My lovely ladies did a morning before Christmas Day run. I met up with Patty and Emily to run some miles before and it was great. We even had time for coffee after. It was so perfect to get some good face time with the awesome, strong women before the chaos of Christmas. I really do love my running group.
We found it amusing that all of us wore black and then such bright shoes. So here’s my first obligatory shoefie. I will admit it was not my idea.
I also got another chance to get out to Palos and run the Bullfrog loop. Sadly, I was the one leading the group…which meant there was some map reading and general orienteering. It also didn’t help that they had updated the trail map, so I was running with a map that didn’t even have some of the colors on there–like the purple trail wasn’t on the version for the map I had. Sigh. So lesson learned. Make sure you have the most recent map before getting out there.
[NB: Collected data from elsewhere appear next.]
-- ==== Sys2Proof/Laws/PerInstr.lean ====
section
/-!
SUPPORT. Statements made for each command by itself. The family Shape: every number among a well-formed command's operands lies below
the count of what it numbers (tiles, bindings, rings, sites, members and so on), so that it names one of them. The family Words: the words of
a thread's instruction spell it.
-/

set_option Elab.async false

namespace Sys2Proof

/-- The numbers of a frame's headers, each with its bound (09, R286, R289). -/
def Frame.numbers (f : Frame) : List (Nat × Nat) :=
  [(f.cls, 4), (f.src, 16384), (f.dest, 16384), (f.channel, 32768), (f.op, 256), (f.member, 8192), (f.segment, 65536), (f.gen, 65536),
    (f.status, 256), (f.srcEpoch, 256), (f.dstEpoch, 256)]

theorem Frame.numbers_small (f : Frame) (h : f.wf = true) : ∀ q ∈ f.numbers, q.1 < q.2 := by
  intro q hq; simp [Frame.wf] at h; simp [Frame.numbers] at hq; rcases hq with rfl | rfl | rfl | rfl | rfl | rfl | rfl | rfl | rfl | rfl | rfl <;> simp <;> omega

/-- The numbers of a packet header, each with its bound (10, R338). -/
def WxpHeader.numbers (p : WxpHeader) : List (Nat × Nat) :=
  [(p.port, 2), (p.srcSite, 256), (p.dstSite, 256), (p.srcModule, 16384), (p.reason, 256)]

theorem WxpHeader.numbers_small (p : WxpHeader) (h : p.wf = true) : ∀ q ∈ p.numbers, q.1 < q.2 := by
  intro q hq; simp [WxpHeader.wf] at h; simp [WxpHeader.numbers] at hq; rcases hq with rfl | rfl | rfl | rfl | rfl <;> simp <;> omega

/-- The numbers of a check's find: its columns (13, R418). -/
def ProductCheck.numbers : ProductCheck → List (Nat × Nat)
  | .agree => []
  | .residue j => [(j, 64)]
  | .checksum errors _ => errors.map fun e => (e.1, 64)

theorem ProductCheck.numbers_small (f : ProductCheck) (h : f.wf = true) : ∀ q ∈ f.numbers, q.1 < q.2 := by
  intro q hq
  cases f <;> simp [ProductCheck.wf] at h <;> simp [ProductCheck.numbers] at hq
  · subst hq; exact h
  · obtain ⟨j, ⟨δ, hj⟩, rfl⟩ := hq; exact h j δ hj

namespace Laws.Shape

/-- The numbers among a command's operands, each with the count of what it numbers. -/
def numbers (i : Instr) : List (Nat × Nat) :=
  match i with
  | .iadd _ _ => []
  | .ilogic _ _ => []
  | .ishift _ _ => []
  | .icmp _ _ => []
  | .imovi _ _ => []
  | .plogic _ _ => []
  | .f32 _ _ => []
  | .f64 _ _ => []
  | .fcvt _ _ => []
  | .movs _ _ => []
  | .br _ _ => []
  | .jmp _ _ => []
  | .call _ _ => []
  | .exit _ _ => []
  | .tspawn _ _ => []
  | .sgate _ _ => []
  | .ld _ _ => []
  | .st _ _ => []
  | .fence _ _ => []
  | .aadd _ _ => []
  | .amin _ _ => []
  | .amax _ _ => []
  | .aswap _ _ => []
  | .acas _ _ => []
  | .dload _ _ => []
  | .dsave _ _ => []
  | .dsetf _ _ => []
  | .dgetf _ _ => []
  | .dcopy _ _ => []
  | .twait _ _ => []
  | .tpost _ _ => []
  | .tset _ _ => []
  | .tget _ _ => []
  | .mma _ _ => []
  | .tbuild _ _ => []
  | .tload _ _ => []
  | .vact _ _ => []
  | .vactb _ _ => []
  | .vew _ _ => []
  | .rnormF _ _ => []
  | .rnormB _ _ => []
  | .rsmaxF _ _ => []
  | .rsmaxB _ _ => []
  | .rmerge _ _ => []
  | .rstat _ _ => []
  | .cmove _ _ => []
  | .tmove _ _ => []
  | .cgather _ _ => []
  | .creduce _ _ => []
  | .cshift _ _ => []
  | .csend _ _ => []
  | .crecv _ _ => []
  | .uapply _ _ => []
  | .uprefetch _ _ => []
  | .ucast _ _ => []
  | .gread _ _ => []
  | .grung _ _ => []
  | .xstat _ _ => []
  | .sysrd _ _ => []
  | .syswr _ _ => []
  | .fwcall _ _ => []
  | .queueAccept _ => []
  | .engineCommandStart _ => []
  | .engineCommandComplete _ found => found.numbers
  | .handshakeTimeout region unit => [(region, 32), (unit, 65536)]
  | .launchAdmit => []
  | .launchTileArrival tile => [(tile, 1024)]
  | .contextCacheFill tile => [(tile, 1024)]
  | .stepGateDecide part => [(part, 32)]
  | .stateFetch bind shard => [(bind, 8192), (shard, 1048576)]
  | .updateRuleRun bind shard => [(bind, 8192), (shard, 1048576)]
  | .shardCommit bind shard => [(bind, 8192), (shard, 1048576)]
  | .masterCorrectionCommit bind shard => [(bind, 8192), (shard, 1048576)]
  | .driftAudit region => [(region, 32)]
  | .rootJobStart bind shard => [(bind, 8192), (shard, 1048576)]
  | .rootJobDone bind shard => [(bind, 8192), (shard, 1048576)]
  | .castComplete ctx => [(ctx, 65536)]
  | .sumpWrite region => [(region, 32)]
  | .gatherServe chan member shard => [(chan, 32768), (member, 8192), (shard, 1048576)]
  | .contributionLineGrant die => [(die, 4)]
  | .reductionDeadline chan shard => [(chan, 32768), (shard, 1048576)]
  | .reductionAbandon chan shard => [(chan, 32768), (shard, 1048576)]
  | .leaseTimeout chan member shard gen => [(chan, 32768), (member, 8192), (shard, 1048576), (gen, 65536)]
  | .contribUnaccepted _ shard => [(shard, 1048576)]
  | .gatherTimeout _ shard => [(shard, 1048576)]
  | .gatherReq f => f.numbers
  | .gatherData f => f.numbers
  | .leaseRelease f => f.numbers
  | .contribution f => f.numbers
  | .shift f => f.numbers
  | .send f => f.numbers
  | .grant f => f.numbers
  | .hello f => f.numbers
  | .reject f => f.numbers
  | .tokenPost f => f.numbers
  | .gateFlags f => f.numbers
  | .digest f => f.numbers
  | .bulk f => f.numbers
  | .c0Admit source => [(source, 1027)]
  | .flitTransmit port => [(port, 32)]
  | .linkBlockReceive port _ => [(port, 32)]
  | .linkAckTimeout port => [(port, 32)]
  | .portTrainingDone port _ _ _ => [(port, 32)]
  | .frameSeqTimeout src chan cls => [(src, 16384), (chan, 32768), (cls, 4)]
  | .channelHelloTimeout chan => [(chan, 32768)]
  | .d2dLinkDown link => [(link, 4)]
  | .d2dLinkDegraded link => [(link, 8)]
  | .hubLinkDown die => [(die, 4)]
  | .wxpHello p _ _ => p.numbers
  | .piece p _ _ => p.numbers
  | .pieceAck p _ _ _ => p.numbers
  | .ledgerReq p => p.numbers
  | .fetch p _ => p.numbers
  | .applied p _ attempt => p.numbers ++ [(attempt, 256)]
  | .join p _ => p.numbers
  | .heartbeat p => p.numbers
  | .status p => p.numbers
  | .pacedSend site => [(site, 64)]
  | .pieceResendTimeout site _ => [(site, 64)]
  | .pieceAckTimer site _ => [(site, 64)]
  | .heartbeatTimer site => [(site, 64)]
  | .partnerSilent site => [(site, 64)]
  | .fetchTimeout bind => [(bind, 64)]
  | .joinResend bind => [(bind, 64)]
  | .farPortControlFrame port _ => [(port, 2)]
  | .ptpEventMessage port _ _ => [(port, 2)]
  | .memPatrolRead _ _ => []
  | .memDeviceFailed _ => []
  | .auditBandRun tile _ => [(tile, 1024)]
  | .pairTimeout tile number => [(tile, 1056), (number, 18446744073709551616)]
  | .columnTest tile => [(tile, 1024)]
  | .columnTestDone tile _ => [(tile, 1024)]
  | .launch ring => [(ring, 128)]
  | .nop ring => [(ring, 128)]
  | .create ring => [(ring, 128)]
  | .enable ring => [(ring, 128)]
  | .disable ring => [(ring, 128)]
  | .destroy ring => [(ring, 128)]
  | .cast ring => [(ring, 128)]
  | .functionStartDone kind index => [(kind, 10), (index, 65536)]
  | .startAbort kind index => [(kind, 10), (index, 65536)]
  | .functionStopDone kind index => [(kind, 10), (index, 65536)]
  | .ringCommandTake => []
  | .completionPost ring => [(ring, 128)]
  | .functionEventPost => []
  | .interruptModerationTimeout ring => [(ring, 128)]
  | .ringEnable ring => [(ring, 128)]
  | .ringDisable ring => [(ring, 128)]
  | .cmdTailDoorbell ring _ => [(ring, 128)]
  | .cplHeadDoorbell ring _ => [(ring, 128)]
  | .hubEvtStatusWrite _ => []
  | .hubEvtCtrlRead => []
  | .hubRwlRefusedRead => []
  | .registerWrite off _ _ => [(off, 1048576)]
  | .tsqCtxSel _ => []
  | .gauSel _ => []
  | .upuBindSel _ => []
  | .colStepSel _ => []
  | .fabChanSel _ => []
  | .whdRoundSel _ => []
  | .cisMouldSel _ => []
  | .obsSampleSel _ => []
  | .clearHistory entry => [(entry, 16384)]
  | .gauRungSet _ => []
  | .rasPartReset part => [(part, 32)]
  | .rasTestStart _ => []
  | .rasLogTailWrite _ => []
  | .fabPortRetrain port => [(port, 32)]
  | .fabPortDisable port _ => [(port, 32)]
  | .pwrRegionStop region _ => [(region, 32)]
  | .pwrRegionCgate region _ => [(region, 32)]
  | .pwrInputRead => []
  | .tbsAdj _ => []
  | .obsMarkTrigger _ => []
  | .hostMark _ => []
  | .traceArm session => [(session, 4)]
  | .linkedTrigger session source => [(session, 4), (source, 4)]
  | .traceExport session => [(session, 4)]
  | .samplePeriodEnd session => [(session, 64)]
  | .fwUpdate => []
  | .cfgWrite => []
  | .cfgErase => []
  | .debugUnlock => []
  | .raiseFloor => []
  | .rekey => []
  | .factoryRestore => []
  | .secOpComplete => []
  | .mouldRead => []
  | .mouldWrite => []
  | .mouldDelete => []
  | .cisOpComplete => []
  | .mouldCommit mould => [(mould, 4096)]
  | .cisPatrol sb _ => [(sb, 32768)]
  | .cisRelocate sb => [(sb, 32768)]
  | .cisWearLevel => []
  | .cisBlockRetired sb channel => [(sb, 32768), (channel, 16)]
  | .cisChannelLost _ => []
  | .powerGood => []
  | .identityKeyDerived => []
  | .perstNAssert _ => []
  | .perstNDeassert => []
  | .hostLinkTrained _ speed => [(speed, 4)]
  | .hostLinkDown => []
  | .hostLinkDegraded _ speed => [(speed, 4)]
  | .hdmRead _ => []
  | .hdmWrite _ _ _ _ => []
  | .cxlItemReceive _ _ => []
  | .keyProg _ _ _ => []
  | .kSetGo _ _ => []
  | .ideKeySwitch _ => []
  | .getVersion _ => []
  | .getCapabilities _ => []
  | .negotiateAlgorithms _ _ _ => []
  | .getDigests _ => []
  | .getCertificate _ slot offset len => [(slot, 8), (offset, 65536), (len, 65536)]
  | .challenge _ slot _ => [(slot, 256)]
  | .getMeasurements _ index _ _ => [(index, 256)]
  | .keyExchange _ session _ => [(session, 4294967296)]
  | .finish _ session _ => [(session, 4294967296)]
  | .spdmHeartbeat _ session => [(session, 4294967296)]
  | .keyUpdate _ session => [(session, 4294967296)]
  | .endSession _ session => [(session, 4294967296)]
  | .setCertificate _ slot _ => [(slot, 8)]
  | .inputBandChange mv => [(mv, 65536)]
  | .powerFail mv => [(mv, 65536)]
  | .overVoltageStop mv => [(mv, 65536)]
  | .thermtrip => []
  | .capTick power => [(power, 65536)]
  | .capUnmet => []
  | .thermalTick region tj => [(region, 32), (tj, 256)]
  | .railStep region => [(region, 32)]
  | .refLost => []
  | .refReturn => []
  | .presenceAssert => []
  | .presenceWindowExpire => []
  | .sealBroken => []
  | .bootOrderComplete order => [(order, 11)]
  | .partitionResetEnd part => [(part, 32)]
  | .holdUpEnd => []
  | .mouldEraseDone mould => [(mould, 4096)]
  | .tbsSlewDone => []
  | .presenceDeassert => []
  | .farPortLinkChange port _ => [(port, 2)]
  | .debugAccess _ => []
  | .debugHalt _ => []
  | .dynamicAddressAssignment _ => []
  | .cxlCacheMemEnable _ _ _ => []
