-- ==== Sys2Proof/Tests/Slice0.lean ====
section
/-!
SUPPORT. Small tests: ill-formed commands that the checks refuse, and for each statement states and operands that meet its
hypotheses, at the edges of their ranges, with a field or two of what follows. Expected results are worked by hand from the
rules that the statements cite.
-/

set_option Elab.async false

namespace Sys2Proof.Tests

open Sys2Proof.Machine

/-! ## Builders -/

/-- The next state of a command, or the state itself where there is none. -/
def run (c : Instr) (s : State) : State :=
  match exec c s with
  | .next u => u
  | _ => s

/-- Does a command answer a next state? -/
def ends (c : Instr) (s : State) : Bool :=
  match exec c s with
  | .next _ => true
  | _ => false

def t0 : ThreadRef := ⟨0, 0⟩
def t1 : ThreadRef := ⟨0, 2047⟩

/-- A READY thread of context 0 at address 0x1000. -/
def th0 : Thread :=
  { status := .ready, asking := none, pc := 0x1000, g := ((Vector.replicate 32 0).set 1 0x2000).set 2 3, d := Vector.replicate 16 0, p := 0
    k := Vector.replicate 16 0, opid := 7, ctx := 0x10000000, step := 5, attempt := 9 }

def withThread (t : ThreadRef) (th : Thread) (s : State) : State :=
  { s with tsq := { s.tsq with threads := put t th s.tsq.threads } }

/-- A module that is ready, with its link up and context 0 ON in partition 0. -/
def ready : State :=
  ((((State.reset.rput SecBoot.READY 0 1).rput HubLink.WIDTH 0 16).rput HubLink.SPEED 0 2).rput Ctx.STATE 0 2).rput Part.STATE 0 2

/-- The module with one thread. -/
def sT : State := withThread t0 th0 ready

def fS : FormS := ⟨false, false, 0, 3, 1, 2, 0, 0⟩
def fE : FormE := ⟨false, false, 0, 0, 1, 2, 3, false, 0, 0, false, 0, 4, 5, 6, false, 0, 0⟩


/-! ## Ill-formed commands -/

def frm (op : Nat) : Frame :=
  { cls := 3, src := 9, dest := 0, channel := 5, op := op, coded := false, member := 1, shard := 0, segment := 0, gen := 0, step := 0
    attempt := 0, opid := 0, seq := 0, status := 0, srcEpoch := 0, dstEpoch := 0, body := [], poison := [false] }
def flt : Flit := ⟨3, false, true, true, false, 0, 9, 5, 0, [0]⟩
def blk : LinkBlock := ⟨List.replicate 1285 0, 0, 0⟩
def wxp : WxpHeader := ⟨0, 0, true, false, false, 0, 1, 0, 0, 0, 0, 0, 0, 0, 0, 64⟩
def pieceH : PieceHeader := ⟨1, 1, 0, 1, 0, 0, 0, 0⟩
def objK : ObjectKey := ⟨1, 1, 0, 0, 0⟩

theorem wf_smoke_well_formed : (frm 1).wf = true ∧ blk.wf = true ∧ wxp.wf = true ∧ pieceH.wf = true ∧ objK.wf = true ∧
    (MemUnit.pseudoChannel 15 31).wf = true ∧ (DebugRequest.scan 4).wf = true ∧ (Instr.registerWrite 0xFFFF8 8 0).wf = true ∧
    flt.wf = true ∧ (Instr.memPatrolRead 64 ⟨true, .wrong 72⟩).wf = true ∧ (Instr.acas t0 { fS with fn := 4 }).wf = true := by decide +kernel

theorem wf_refuses_frames : ∀ f ∈ [{ frm 1 with cls := 4 }, { frm 1 with src := 16384 }, { frm 1 with dest := 16384 },
    { frm 1 with channel := 32768 }, { frm 1 with op := 256 }, { frm 1 with member := 8192 }, { frm 1 with shard := 4294967296 },
    { frm 1 with segment := 65536 }, { frm 1 with gen := 65536 }], (Instr.gatherReq f).wf = false := by decide

theorem wf_refuses_tags : ∀ f ∈ [{ frm 1 with step := 18446744073709551616 }, { frm 1 with attempt := 4294967296 },
    { frm 1 with opid := 4294967296 }, { frm 1 with seq := 4294967296 }, { frm 1 with status := 256 }, { frm 1 with srcEpoch := 256 },
    { frm 1 with dstEpoch := 256 }, { frm 1 with poison := [] },
    { frm 1 with cls := 0, body := List.replicate 25 0 }], (Instr.gatherReq f).wf = false := by decide +kernel

theorem wf_refuses_other_ops : ∀ c ∈ [Instr.gatherReq (frm 2), .gatherData (frm 1), .leaseRelease (frm 1), .contribution (frm 1),
    .shift (frm 1), .send (frm 1), .grant (frm 1), .hello (frm 1), .reject (frm 1), .tokenPost (frm 1), .gateFlags (frm 1),
    .digest (frm 1), .bulk (frm 1)], c.wf = false := by decide

theorem wf_refuses_flits : ∀ x ∈ [{ flt with cls := 4 }, { flt with dest := 16384 }, { flt with src := 16384 },
    { flt with channel := 32768 }, { flt with hops := 32 }, { flt with payload := [] }, { flt with payload := List.replicate 245 0 }],
    x.wf = false := by decide +kernel

theorem wf_refuses_blocks : ∀ c ∈ [Instr.linkBlockReceive 0 { blk with bytes := [0] }, .linkBlockReceive 0 { blk with uncorrectable := 3 },
    .linkBlockReceive 32 blk], c.wf = false := by decide +kernel

theorem wf_refuses_atomics : ∀ c ∈ [Instr.aadd t0 { fS with fn := 1 }, .amin t0 fS, .amax t0 fS, .aswap t0 fS, .acas t0 fS],
    c.wf = false := by decide

theorem wf_refuses_packets : ∀ p ∈ [{ wxp with port := 2 }, { wxp with srcSite := 256 }, { wxp with dstSite := 256 },
    { wxp with srcModule := 16384 }, { wxp with round := 4294967296 }, { wxp with seq := 4294967296 }, { wxp with txTime := 18446744073709551616 },
    { wxp with echoTime := 18446744073709551616 }, { wxp with echoHold := 4294967296 }, { wxp with reason := 256 }],
    ∀ c ∈ [Instr.wxpHello p 0 0, .piece p pieceH [], .pieceAck p objK false [], .ledgerReq p, .fetch p [], .applied p 0 0, .join p 0,
      .heartbeat p, .status p], c.wf = false := by decide

theorem wf_refuses_objects : ∀ o ∈ [{ objK with kind := 256 }, { objK with origin := 256 }, { objK with round := 4294967296 },
    { objK with tensor := 16777216 }, { objK with shard := 4294967296 }],
    (Instr.pieceAck wxp o false []).wf = false ∧ (Instr.pieceResendTimeout 0 o).wf = false ∧ (Instr.pieceAckTimer 0 o).wf = false := by
  decide

theorem wf_refuses_pieces : ∀ h ∈ [{ pieceH with kind := 256 }, { pieceH with origin := 256 }, { pieceH with piece := 65536 },
    { pieceH with pieces := 65536 }, { pieceH with tensor := 16777216 }, { pieceH with shard := 4294967296 },
    { pieceH with bytes := 4294967296 }], (Instr.piece wxp h []).wf = false := by decide
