-- ==== Sys2Proof/Machine/System.lean ====
section
/-! DEFINITION. The system, configuration, move and memory commands (rules R130 to R139). -/

namespace Sys2Proof.Machine

/-- `NOP` (R130). -/
def execNop (s : State) : Outcome := conclude s (.ok s)

/-- `LI ad, imm16` (R131). -/
def execLi (ad : AReg) (imm : BitVec 16) (s : State) : Outcome := conclude s (.ok (s.setA ad imm))

/-- `MOV xd, xs` (R132). -/
def execMov (xd xs : XReg) (s : State) : Outcome := conclude s (.ok (s.setX xd (s.x xs)))

/-- `SETMOD xs` in context f (R133). -/
def execSetmod (f : Ctx) (xs : XReg) (s : State) : Outcome :=
  let p := s.x xs
  conclude s
    (check (p.toNat % 2 = 1 && 3 ≤ p.toNat) .badConfigValue (.ok (s.setF f (configuredCtx p))))

/-- `CFGW c, xs` (R134). -/
def execCfgw (c : CtlReg) (xs : XReg) (s : State) : Outcome := conclude s (s.writeCtl c (s.x xs))

/-- `CFGR xd, c` (R135). A register that this engine does not have makes the word an illegal command
(R106, R107). -/
def execCfgr (xd : XReg) (c : CtlReg) (s : State) : Outcome :=
  conclude s (check c.present .illegalCommand (.ok (s.setX xd (s.readCtl c))))

/-- The checks of `LDLE` and `LDBE` and the 32 bytes they load (R136). -/
def withLoad (s : State) (aa al : AReg) (k : List Byte → Except Err State) : Except Err State :=
  withRange (s.ea aa) (s.ea al)
    (check (s.ea al = 32) .invalidLength (k (s.memRead (s.ea aa) 32)))

/-- `LDLE xd, aa, al` (R136). -/
def execLdle (xd : XReg) (aa al : AReg) (s : State) : Outcome :=
  conclude s (withLoad s aa al fun bs => .ok (s.setXNat xd (leNat bs)))

/-- `LDBE xd, aa, al` (R137). -/
def execLdbe (xd : XReg) (aa al : AReg) (s : State) : Outcome :=
  conclude s (withLoad s aa al fun bs => .ok (s.setXNat xd (beNat bs)))

/-- `STLE aa, xs` (R138). -/
def execStle (aa : AReg) (xs : XReg) (s : State) : Outcome :=
  conclude s (withRange (s.ea aa) 32 (.ok (s.memWrite (s.ea aa) (toLE (s.x xs).toNat 32))))

/-- `STBE aa, xs` (R139). -/
def execStbe (aa : AReg) (xs : XReg) (s : State) : Outcome :=
  conclude s (withRange (s.ea aa) 32 (.ok (s.memWrite (s.ea aa) (toBE (s.x xs).toNat 32))))

end Sys2Proof.Machine
end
The ladies I ran with were awesome about it, though, and just enjoyed being out there. They were good sports about stopping and checking maps and gps phones. It was Corinna and Jen’s first time out there, and Amy had run the Palos 50k this fall but didn’t remember all the parts either. It was muddy and fun, and Corinna’s longest run in a while so she appreciated all the stopping.
Amy is also the one that has gotten me to sign up for my first ultra, the Ice Age 50k in Wisconsin in May. I figure 4 months after Boston is good training overlap. We will see 🙂
Anyhow friends, I hope you are running and staying sane. It just snowed like crazy last night so I might get to try out those micro spikes from Christmas after all!